= Hans Schmeisser =

German weapons technical designer

Hans Schmeisser was a German weapons technical designer. The son of Louis Schmeisser, who was also a famous weapons technical designer, his notable achievement was his contribution to the construction of the German "weapon city" of Suhl.

His work, along with the work of entrepreneurs and engineers like Simson, Sauer, and Haenel, helped shape Suhl for more than a century. Its name is closely connected to the Bergmann company in the development and production of machine guns up to the time of the First World War. The Bergmann company was the place where his brother, Hugo Schmeisser, received his fundamental training as a weapons designer.

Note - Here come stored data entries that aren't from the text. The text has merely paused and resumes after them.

/-- The requests of PORT-N in flight are discarded, their tags freed (R365). -/
def State.dropNorthRequests (s : State) : State :=
  { s with host := { s.host with stalled := s.host.stalled.filter (fun r => r.port != 0),
                                 performing := s.host.performing.filter (fun r => r.port != 0),
                                 forwarded := s.host.forwarded.filter (fun f => f.request.port != 0) } }

/-- The Archive refreshes itself, or serves again (R365). -/
def State.holdArchive (s : State) (b : Bool) : State := { s with power := { s.power with archHeld := b } }

/-- Transitions and requests are dropped, and Standby is due at the next tick (R365). -/
def State.dropForStandby (s : State) : State :=
  let s := { s with modes := { s.modes with stepBusy := false } }.abandonTransitions.nextSafeStep
  { s with modes := { s.modes with safeHoldDue := false, standbyDue := s.mode != 1 } }

/-- REFCLK_LOSS (R365): no edge of the reference for 1 µs while the device runs on it. -/
def State.refclkLoss (s : State) : State :=
  if s.mode = 0 ∨ s.rd Ix.ClockSource 0 = 2 then s
  else
    let s := ((s.speOff.portToOff 0 2).portToOff 1 2).dropNorthRequests
    let s := (((s.masonsReset.jobsReset false).calFails 1).trainFails 1).calStepEnds
    let s := [3, 4, 8, 9, 10, 11].foldl State.beginSwitchOff s
    let s := [0, 1, 2, 3].foldl State.endWindow s
    let s := s.dropForStandby.holdArchive true
    let s := if s.rd Ix.TimeSource 0 = 2 then s else s.wr Ix.TimeLockState 0 3
    s.setClock 2

/-- Standby from the tick after a loss of the reference (R365). -/
def State.standbyAtTick (s : State) : State :=
  if s.modes.standbyDue then
    { s with modes := { s.modes with standbyDue := false } }.enterMode 1 false
  else s

/-- CLOCK_RETURN (R364): the selected clock, present for 10 ms, is taken back. -/
def State.clockReturn (s : State) : State :=
  if s.rd Ix.ClockSource 0 = 2 then
    let s := (s.holdArchive false).setClock s.selectedClock
    (s.portStart 0).portStart 1
  else s

end Sys2Proof.Machine
end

In 1919, Hugo created the "Industriewerk Auhammer Koch und Co." (Industrial Auhammer Koch and Company) in Suhl. Under given conditions in Germany after the First World War, this enterprise did not run well from the outset. Into this time the first contact falls to the company Haenel in Suhl. That was the beginning of 20 years of cooperation with highs and lows. In the summer of 1922, for the security of their patents, Hugo and Hans Schmeisser created a second company under the name of "Gebrüder Schmeisser" (Brothers Schmeisser) in Suhl. Strangely, the brothers Schmeissers' attorney of the company, Haenel, remained, although they were shareholders and actually acting partners of the enterprise.